— Мне странно это слышать от учёного. Вы, человек с университетским дипломом, низвергаете науку. Наука — то, на чём стоит наш мир. А ведь наука ведёт нас вперёд, любые тайны природы открываются человеку, — резонно заметил я. — Вы запутались.
— Нет, глубокоуважаемый Буревестник. Учёный — тот, кто первым находит, первым додумывается, первым обращает внимание на спрятанное от глаза. Но кто сотворил найденное? Наука и возникла с целью описания сего мира, а не объяснения потустороннего. Представьте себе весьма сложный прибор, хоть бы и электрический самовар. Есть описание прибора, схема. Поклоняться науке так же глупо, как поклоняться руководству или описанию работы самовара.
— А вы поклоняетесь самовару! — я почувствовал, как мои щёки стали горячими.
— С чего вы взяли? Не самовар, но его создатель достоин всякого уважения. Идея стоит впереди описания, а не наоборот.
— Наука разгадывает любые загадки. И ваш чайник — не больно-то и сложная штука!

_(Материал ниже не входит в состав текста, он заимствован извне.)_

/-- The converter's medium cycle: the reference in effect moves towards its target at SLEW (R262, R267). -/
def State.dclMedium (s : State) (l : Lane) : State :=
  let st := s.fld l F.DCL_STAT_STATE
  if st != 1 && st != 2 && st != 3 then s else
  let (s, target) := s.dclTarget l
  let r := rampKernel
    { ins := [target, 0], con := [true, false], coef := []
      live := [target, target, fInt (s.fld l F.DCL_SLEW_SLEW * 100), 0, 0]
      st := [s.word l F.DCL_VREF_ACT_VREF_ACT.addr, 0], ts := groupPeriod (s.lane l).mem (s.fastRate l) 2 }
  s.putWord l F.DCL_VREF_ACT_VREF_ACT.addr (nth r.outs 0)

/-- One squared ampere in the accumulator's unit. -/
def sqUnit : Nat := 2 ^ 298

/-- The converter's slow cycle: the overload accumulators (R272). -/
def State.dclSlow (s : State) (l : Lane) : State :=
  let iovl := s.fld l F.DCL_OVL_IOVL
  let ic := s.fld l F.DCL_OVL_ICONT
  let full := (iovl * iovl - ic * ic) * (s.fld l F.DCL_OVL_TOVL * 100) * sqUnit
  let s := (List.finRange 2).foldl (fun (s : State) (k : Fin 2) =>
    let q := (s.lane l).smp.sq[k]
    let mean := if q.2 == 0 then 0 else (Config.quot q.1 q.2).toNat
    let a := (s.lane l).dcl.acc[k] + mean - ic * ic * sqUnit
    let was := (s.lane l).dcl.der[k]
    let on := if was then decide (full < 2 * a) else decide (full ≤ a)
    let s := s.modDcl l (fun d => { d with acc := d.acc.set k a, der := d.der.set k on })
    s.modSmp l (fun x => { x with sq := x.sq.set k (0, 0) })) s
  let any := (s.lane l).dcl.der[0] || (s.lane l).dcl.der[1]
  (s.putFlag l F.DCL_STAT_OVL_DER any).levelEv l E.DCL_OVERLOAD any

/-- The mean magnitude of a lane's active phase currents, as a sum of steps of 2⁻¹⁴⁹ A and a number of phases (R275). -/
def State.meanPhase (s : State) (l : Lane) : Nat × Nat :=
  (s.activePhases l).foldl (fun a m => (a.1 + (fVal (s.phys l (3 + (m - 1) % 2))).natAbs, a.2 + 1)) (0, 0)

/-- A lane restores its own shed phases (R276). -/
def State.restorePhases (s : State) (l : Lane) : State :=
  let s := (s.modDcl l (fun d => { d with shed := [], leaving := none })).putFlag l F.DCL_STAT_SHEDDING false
  s.showPhases l

/-- A shedding sequence is to be aborted as a lane sees it: I_ph above ADD_I, or the link off its reference by more than
VBAND (R276). -/
def State.shedAborts (s : State) (l : Lane) : Bool :=
  let d := (s.lane l).dcl
  let i := s.meanPhase l
  let off := match s.linkValue l with
    | some u => fAbove (fSub (s.word l F.DCL_VREF_ACT_VREF_ACT.addr) u) (s.fld l F.DCL_SHED_VBAND * 5) 1
    | none => false
  (!d.shed.isEmpty || d.leaving.isSome) && (i.1 > s.fld l F.DCL_SHED_ADD_I * i.2 * 2 ^ 149 || off)

/-- Shedding may run: it is enabled in the deciding lane, the link is up, the lock holds and Lane A runs (R275, R277, R283). -/
def State.shedMay (s : State) : Bool :=
  s.flag .A F.DCL_CTRL_SHED_EN && s.linkUp .A && s.flag .A F.CLK_STAT_PEER_LOCK && s.fld .A F.DCL_STAT_STATE == 2

/-- The next phase to leave, in the order 4, 2, 3 (R275). -/
def State.nextToShed (s : State) : Option Nat :=
  [4, 2, 3].find? (fun m => !(s.lane .A).dcl.shed.contains m && !s.phaseStopped (phaseLane m) m)

/-- Active phases of both lanes. -/
def State.activeAll (s : State) : Nat := (s.activePhases .A).length + (s.activePhases .B).length

/-- SHED: I_ph has stayed below the shedding level for SHED_T, so the next phase starts to ramp out (R275). -/
def execShed (s : State) : Out :=
  if !s.shedMay || (s.lane .A).dcl.leaving.isSome || s.activeAll ≤ s.fld .A F.DCL_SHED_MIN_M1 + 1 then done s else
  match s.nextToShed with
  | none => done s
  | some m => done (s.both (fun l s => if s.inReset l then s else
      (s.modDcl l (fun d => { d with leaving := some m, leaveAt := s.time })).putFlag l F.DCL_STAT_SHEDDING true))

/-- SHED_RAMP_DONE: the leaving phase turns off, and the angles are recomputed (R275). -/
def execShedRampDone (s : State) : Out :=
  match (s.lane .A).dcl.leaving with
  | none => done s
  | some m => done (s.both (fun l s => if s.inReset l || (s.lane l).dcl.leaving != some m then s else
      let s := (s.modDcl l (fun d => { d with leaving := none, shed := d.shed ++ [m] })).putFlag l F.DCL_STAT_SHEDDING false
      let s := (s.showPhases l).bump l F.DCL_CNT_SHED
      s.pulseEv l E.DCL_SHED))

/-- SHED_ABORT_NOTICE: the peer receives the abort and restores its own shed phases (R276). -/
def execShedAbortNotice (l : Lane) (s : State) : Out :=
  done (if s.inReset l || !s.linkUp l then s else s.restorePhases l)

/-- The placement of the active phases on the reference carrier, in 1/1,000 degrees (R273): the phase with its angle. A lane
without the lock places its own phases by the same rule. -/
def phaseAngles (active : List Nat) : List (Nat × Nat) :=
  let order := [1, 3, 2, 4].filter active.contains
  order.zipIdx.map (fun x => (x.1, x.2 * 360000 / order.length))

def State.placement (s : State) (l : Lane) : List (Nat × Nat) :=
  phaseAngles (if s.flag l F.CLK_STAT_PEER_LOCK then s.activePhases .A ++ s.activePhases .B else s.activePhases l)

/-- OV_TIMEOUT: the overvoltage has lasted OV_T, so the converter stops in that lane by the fault path (R280). -/
def execOvTimeout (l : Lane) (s : State) : Out :=
  done (if s.inReset l || !s.flag l F.DCL_STAT_OV then s else s.dclFault l)

/-- The voltage integrator preset by the survivor in the first fast cycle after the declaration (R278): the output of the
first medium PI of loop 3 is scaled by the active phases of both lanes over its own, within IOVL per phase. -/
def State.dclSurvive (s : State) (l : Lane) : State :=
  let own := (s.activePhases l).length
  let both := (s.lane l).dcl.both
  let s := (s.modDcl l (fun d => { d with peerLost := false })).restorePhases l
  let m := (s.lane l).mem
  match (kernelsOf m).find? (fun e => e.1.ktype == 0x01 && e.1.loop == 3 && e.1.rate == 2) with
  | none => s
  | some (e, _) =>
    if own == 0 then s else
    let y := mw m (b10Wire e.obase)
    let lim := fInt (s.fld l F.DCL_OVL_IOVL * own)
    let y' := fClamp (fMul y (fFrac both own)) (fNeg lim) lim
    let i := mw m (b10State e.sbase)
    s.modLane l (fun x => { x with mem := Machine.mput x.mem (b10State e.sbase) (fAdd i (fSub y' y)) })

/-- Overvoltage forcing (R280). -/
def State.dclOv (s : State) (l : Lane) : State :=
  let st := s.fld l F.DCL_STAT_STATE
  match s.linkValue l with
  | none => s
  | some u =>
    let ov := s.fld l F.DCL_OV_OV
    let on := if s.flag l F.DCL_STAT_OV then !fLt u (fInt ((ov : Int) - s.fld l F.DCL_OV_OV_HYS)) else fLt (fInt ov) u
    let on := on && (st == 2 || st == 3)
    (s.putFlag l F.DCL_STAT_OV on).levelEv l E.DCL_OV on

/-- A lane of the converter that starts is running once loop 3 is closed (R269). -/
def State.dclBegin (s : State) (l : Lane) : State :=
  if s.fld l F.DCL_STAT_STATE == 1 && s.loopClosed l 3 then s.put l F.DCL_STAT_STATE 2 else s

/-- What a lane shows of the converter at a fast-cycle start: its link value, the peer's phases while the link is up, and
ILV_LOCAL (R265, R273, R284). -/
def State.dclShow (s : State) (l : Lane) : State :=
  let s := s.putWord l F.DCL_UDC_UDC.addr ((s.linkValue l).getD 0)
  let st := s.fld l F.DCL_STAT_STATE
  let s := s.putFlag l F.DCL_STAT_ILV_LOCAL ((st == 1 || st == 2 || st == 3) && !s.flag l F.CLK_STAT_PEER_LOCK)
  let p := l.other
  (ownPhases p).foldl (fun s m =>
    let on := s.linkUp l && s.ready p && s.phaseActive p m
    let off := s.linkUp l && s.ready p && s.phaseStopped p m
    (s.setPhaseActive l m on).putFlag l ⟨F.DCL_STAT_ACT.addr, 20 + (m - 1), 1⟩ off) s

/-- The converter's share of a fast-cycle start in a lane. -/
def State.dclFast (s : State) (l : Lane) : State :=
  let s := s.dclSource l
  let s := if s.mon.sto && !(s.lane l).saf.cmdLost then s.dclStop l else s
  let s := s.dclBegin l
  let s := if (s.lane l).dcl.peerLost then s.dclSurvive l else s
  let s := s.dclOv l
  let s := if s.shedAborts l then
      ((s.restorePhases l).bump l F.DCL_CNT_ABORT).pulseEv l E.DCL_SHED_ABORT
    else if !s.shedMay && (!(s.lane l).dcl.shed.isEmpty || (s.lane l).dcl.leaving.isSome) then s.restorePhases l
    else s
  let s := s.showPhases l
  let s := if s.linkUp l && s.ready l.other then s.modDcl l (fun d => { d with both := s.activeAll }) else s
  s.dclShow l

/-- U of R214 lies within a window of a reported reference. -/
def State.uWithin (s : State) (win : Nat) (v : Word) : Bool := ((s.monU : Int) * 2 ^ 149 - fVal v).natAbs ≤ win * 2 ^ 149

/-- The heartbeat of a lane that the monitor counts. -/
def State.hbOf (s : State) (l : Lane) : Option Heartbeat :=
  if s.heard l then (s.mon.hb.get l).map (·.1) else none

/-- The reference in effect that counts at the monitor: Lane A's, or Lane B's while Lane A is failed (R281). -/
def State.vrefSeen (s : State) : Option Word := ((s.hbOf (if s.declared .A then .B else .A))).map (·.vref)

/-- The conditions of PG_DCL (R281). -/
def State.pgDclOk (s : State) : Bool :=
  let a := s.hbOf .A
  let b := s.hbOf .B
  let run := fun (h : Option Heartbeat) => h.any (fun h => h.dclState == 2)
  s.mon.alive && !s.aon.nPor && s.mflag F.MON_PG_DCL_PG_EN && (run a || run b) &&
  s.vrefSeen.any (s.uWithin (s.mfld F.MON_PG_DCL_PG_WIN)) && !a.any (·.dclOv) && !b.any (·.dclOv)

/-- PG_DCL set. -/
def State.setPgDcl (s : State) (on : Bool) : State :=
  if s.aon.pgDcl == on then s else
  ((s.modAon (fun a => { a with pgDcl := on })).mputFlag F.MON_PG_DCL_PG_STATE on).monEv E.MON_PG_CHANGE

/-- PG_DCL_RELEASE: the conditions have held for PG_DLY (R281). -/
def execPgDclRelease (s : State) : Out := done (if s.pgDclOk then s.setPgDcl true else s)

end Sys2Proof.Machine
end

— Это точно, — подтвердил Попов.
Слова Попова задели меня за живое. Получается, невидимый чайный конструктор за нас всё уже решил. Эдак выходит, и Маркс мог ошибаться в классовой теории? Ну, уж дудки! Тот не марксист, кто сомневается. Я поначалу хотел было обидеться, сказать резкость, но, поразмыслив, произнёс решительно и твёрдо:
— Позвольте-позвольте, любезнейший Александр Степанович. Вы подвергаете сомнению саму социалистическую идею. С этим я никак не соглашусь. Я не хочу с вами ссориться, вы для меня авторитет. Но авторитет — исключительно как образованная научная личность. Вот только нельзя вам не заметить, когда вокруг люди дохнут, словно мухи, нищета корёжит человека, и благие намерения в нём угасают, едва зародившись, то чего вы станете ждать от таких людей? Посмотрите глазами бедняка на Лондон. Нужда хуже, чем в России. Нищим ваши проповеди — пустые слова, им детей накормить нечем. А вы им про великого создателя самовара твердите!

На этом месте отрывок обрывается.